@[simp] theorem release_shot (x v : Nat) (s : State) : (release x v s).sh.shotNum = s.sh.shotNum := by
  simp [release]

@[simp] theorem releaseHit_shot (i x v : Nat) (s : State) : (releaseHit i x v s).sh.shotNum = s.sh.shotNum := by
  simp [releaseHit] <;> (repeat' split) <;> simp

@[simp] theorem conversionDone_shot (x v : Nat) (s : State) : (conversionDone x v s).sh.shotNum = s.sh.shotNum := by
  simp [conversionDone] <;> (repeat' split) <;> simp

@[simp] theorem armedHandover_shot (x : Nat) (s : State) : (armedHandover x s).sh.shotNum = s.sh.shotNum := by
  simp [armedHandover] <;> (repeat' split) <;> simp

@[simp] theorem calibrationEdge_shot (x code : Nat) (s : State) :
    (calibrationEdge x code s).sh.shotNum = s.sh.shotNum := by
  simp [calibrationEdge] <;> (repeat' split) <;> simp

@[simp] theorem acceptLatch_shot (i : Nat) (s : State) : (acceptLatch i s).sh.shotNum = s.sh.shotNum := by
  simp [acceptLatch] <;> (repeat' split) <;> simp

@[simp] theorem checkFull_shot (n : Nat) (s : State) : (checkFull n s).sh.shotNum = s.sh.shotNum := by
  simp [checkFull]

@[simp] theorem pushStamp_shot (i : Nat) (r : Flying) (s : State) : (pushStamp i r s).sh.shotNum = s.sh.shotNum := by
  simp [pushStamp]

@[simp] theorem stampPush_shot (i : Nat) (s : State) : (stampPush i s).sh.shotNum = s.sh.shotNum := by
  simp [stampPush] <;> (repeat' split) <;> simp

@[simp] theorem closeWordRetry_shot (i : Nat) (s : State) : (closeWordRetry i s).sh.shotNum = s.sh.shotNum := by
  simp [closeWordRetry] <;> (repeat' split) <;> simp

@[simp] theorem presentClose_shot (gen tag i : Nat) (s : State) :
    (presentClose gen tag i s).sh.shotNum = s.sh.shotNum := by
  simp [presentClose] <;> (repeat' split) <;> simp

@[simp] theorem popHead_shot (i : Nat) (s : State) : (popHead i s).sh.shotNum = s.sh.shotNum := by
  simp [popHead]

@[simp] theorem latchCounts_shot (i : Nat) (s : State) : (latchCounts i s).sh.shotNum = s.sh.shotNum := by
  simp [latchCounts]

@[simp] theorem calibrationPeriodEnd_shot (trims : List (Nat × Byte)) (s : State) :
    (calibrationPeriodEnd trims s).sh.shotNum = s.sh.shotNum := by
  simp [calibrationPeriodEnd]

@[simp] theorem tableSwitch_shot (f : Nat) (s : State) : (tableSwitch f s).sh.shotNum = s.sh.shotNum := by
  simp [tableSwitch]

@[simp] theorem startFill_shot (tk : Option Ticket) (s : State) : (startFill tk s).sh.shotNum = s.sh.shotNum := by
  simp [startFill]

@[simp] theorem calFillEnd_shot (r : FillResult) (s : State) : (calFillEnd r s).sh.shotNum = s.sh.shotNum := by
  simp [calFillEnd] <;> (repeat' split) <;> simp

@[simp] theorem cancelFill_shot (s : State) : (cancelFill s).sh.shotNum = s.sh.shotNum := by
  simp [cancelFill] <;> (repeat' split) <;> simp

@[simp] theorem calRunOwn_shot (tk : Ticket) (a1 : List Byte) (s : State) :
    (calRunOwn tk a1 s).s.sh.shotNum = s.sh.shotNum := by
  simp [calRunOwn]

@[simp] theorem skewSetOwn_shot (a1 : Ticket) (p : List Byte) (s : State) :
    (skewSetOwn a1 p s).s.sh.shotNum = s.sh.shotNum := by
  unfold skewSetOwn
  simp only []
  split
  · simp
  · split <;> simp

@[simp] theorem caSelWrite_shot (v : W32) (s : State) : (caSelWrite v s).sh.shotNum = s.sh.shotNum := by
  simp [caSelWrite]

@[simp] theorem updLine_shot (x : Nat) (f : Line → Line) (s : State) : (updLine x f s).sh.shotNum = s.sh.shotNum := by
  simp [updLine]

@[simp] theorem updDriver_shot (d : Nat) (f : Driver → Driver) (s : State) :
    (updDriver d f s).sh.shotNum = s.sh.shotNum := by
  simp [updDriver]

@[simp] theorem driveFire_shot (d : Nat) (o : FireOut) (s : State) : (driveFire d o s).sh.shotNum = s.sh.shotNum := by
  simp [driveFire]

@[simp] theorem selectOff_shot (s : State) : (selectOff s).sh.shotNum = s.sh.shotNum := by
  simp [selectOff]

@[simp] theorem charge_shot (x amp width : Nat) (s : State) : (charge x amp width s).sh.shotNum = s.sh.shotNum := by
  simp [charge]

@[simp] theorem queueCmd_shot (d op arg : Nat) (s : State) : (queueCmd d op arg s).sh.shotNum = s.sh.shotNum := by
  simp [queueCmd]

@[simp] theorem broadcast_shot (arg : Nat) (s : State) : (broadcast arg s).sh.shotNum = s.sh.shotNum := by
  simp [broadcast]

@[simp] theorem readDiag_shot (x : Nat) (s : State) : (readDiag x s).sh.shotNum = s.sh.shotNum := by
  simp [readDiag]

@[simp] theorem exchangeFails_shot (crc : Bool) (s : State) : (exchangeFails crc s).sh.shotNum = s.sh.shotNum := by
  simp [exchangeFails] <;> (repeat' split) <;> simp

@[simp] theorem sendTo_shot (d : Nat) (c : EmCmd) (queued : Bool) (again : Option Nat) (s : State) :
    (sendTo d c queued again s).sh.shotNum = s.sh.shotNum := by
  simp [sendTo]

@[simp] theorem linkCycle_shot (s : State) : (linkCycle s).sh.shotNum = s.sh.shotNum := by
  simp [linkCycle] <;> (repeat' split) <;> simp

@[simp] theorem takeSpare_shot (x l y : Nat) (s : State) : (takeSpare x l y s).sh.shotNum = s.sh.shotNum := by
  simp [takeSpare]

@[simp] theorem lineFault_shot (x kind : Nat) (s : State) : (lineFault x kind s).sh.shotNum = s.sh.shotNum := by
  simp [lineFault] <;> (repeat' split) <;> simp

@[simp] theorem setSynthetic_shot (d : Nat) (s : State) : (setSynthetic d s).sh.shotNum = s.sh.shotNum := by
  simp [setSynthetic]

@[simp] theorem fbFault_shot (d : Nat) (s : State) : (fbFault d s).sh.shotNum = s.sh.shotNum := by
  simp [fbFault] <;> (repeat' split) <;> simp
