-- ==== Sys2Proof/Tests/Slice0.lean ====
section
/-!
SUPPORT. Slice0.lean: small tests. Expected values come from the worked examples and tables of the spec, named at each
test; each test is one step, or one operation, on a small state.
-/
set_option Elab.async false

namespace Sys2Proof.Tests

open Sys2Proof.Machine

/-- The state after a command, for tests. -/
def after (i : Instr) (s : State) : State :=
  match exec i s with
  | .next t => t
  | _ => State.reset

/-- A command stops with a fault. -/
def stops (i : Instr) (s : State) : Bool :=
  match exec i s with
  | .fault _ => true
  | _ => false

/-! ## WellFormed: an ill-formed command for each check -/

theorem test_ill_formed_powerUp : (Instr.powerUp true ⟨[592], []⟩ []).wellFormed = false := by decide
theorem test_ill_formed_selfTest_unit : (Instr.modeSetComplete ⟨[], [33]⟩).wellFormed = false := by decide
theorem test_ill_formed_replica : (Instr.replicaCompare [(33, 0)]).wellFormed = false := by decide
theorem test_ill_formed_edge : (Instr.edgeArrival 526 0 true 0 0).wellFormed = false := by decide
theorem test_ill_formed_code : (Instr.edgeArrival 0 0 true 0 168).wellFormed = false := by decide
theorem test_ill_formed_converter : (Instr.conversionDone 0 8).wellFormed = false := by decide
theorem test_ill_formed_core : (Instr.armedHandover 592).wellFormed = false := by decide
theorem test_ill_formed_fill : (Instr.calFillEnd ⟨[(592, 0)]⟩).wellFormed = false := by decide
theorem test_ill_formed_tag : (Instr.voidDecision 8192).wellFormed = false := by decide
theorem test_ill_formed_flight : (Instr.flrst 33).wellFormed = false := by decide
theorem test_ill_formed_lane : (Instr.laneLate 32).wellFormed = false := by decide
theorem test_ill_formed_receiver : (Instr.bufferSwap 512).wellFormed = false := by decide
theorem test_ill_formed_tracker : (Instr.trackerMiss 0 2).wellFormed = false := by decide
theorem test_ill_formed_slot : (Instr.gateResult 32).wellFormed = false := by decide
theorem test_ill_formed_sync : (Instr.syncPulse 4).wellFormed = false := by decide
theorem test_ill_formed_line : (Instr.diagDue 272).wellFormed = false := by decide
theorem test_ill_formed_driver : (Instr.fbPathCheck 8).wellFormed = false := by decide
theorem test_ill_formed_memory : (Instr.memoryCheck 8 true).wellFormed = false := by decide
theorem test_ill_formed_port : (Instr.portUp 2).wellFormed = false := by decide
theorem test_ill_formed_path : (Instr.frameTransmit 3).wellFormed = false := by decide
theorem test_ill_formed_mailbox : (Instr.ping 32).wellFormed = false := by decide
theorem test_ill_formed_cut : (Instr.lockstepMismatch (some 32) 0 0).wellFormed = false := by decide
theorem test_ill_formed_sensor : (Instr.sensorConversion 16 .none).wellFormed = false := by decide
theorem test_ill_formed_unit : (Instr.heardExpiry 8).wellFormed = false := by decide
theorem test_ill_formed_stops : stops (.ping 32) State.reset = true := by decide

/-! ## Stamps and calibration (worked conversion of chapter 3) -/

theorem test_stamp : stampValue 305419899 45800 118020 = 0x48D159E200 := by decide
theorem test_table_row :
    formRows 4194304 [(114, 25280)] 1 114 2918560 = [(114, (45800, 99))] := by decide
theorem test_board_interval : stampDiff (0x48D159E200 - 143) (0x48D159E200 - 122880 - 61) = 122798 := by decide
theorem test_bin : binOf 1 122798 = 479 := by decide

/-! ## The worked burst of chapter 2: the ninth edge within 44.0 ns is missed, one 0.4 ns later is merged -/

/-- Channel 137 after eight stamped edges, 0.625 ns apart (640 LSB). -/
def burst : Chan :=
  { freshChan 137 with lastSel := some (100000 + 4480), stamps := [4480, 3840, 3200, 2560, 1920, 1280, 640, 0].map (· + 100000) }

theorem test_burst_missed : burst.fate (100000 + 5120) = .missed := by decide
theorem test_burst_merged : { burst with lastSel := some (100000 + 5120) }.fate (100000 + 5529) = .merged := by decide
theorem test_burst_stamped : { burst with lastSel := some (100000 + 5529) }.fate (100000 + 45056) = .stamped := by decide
▬▬▬
Repeat exactly the lines above, starting with the line that contains "def burst : Chan" and ending with the last line, both included, and nothing else.

Task result:
def burst : Chan :=
  { freshChan 137 with lastSel := some (100000 + 4480), stamps := [4480, 3840, 3200, 2560, 1920, 1280, 640, 0].map (· + 100000) }

theorem test_burst_missed : burst.fate (100000 + 5120) = .missed := by decide
theorem test_burst_merged : { burst with lastSel := some (100000 + 5120) }.fate (100000 + 5529) = .merged := by decide
theorem test_burst_stamped : { burst with lastSel := some (100000 + 5529) }.fate (100000 + 45056) = .stamped := by decide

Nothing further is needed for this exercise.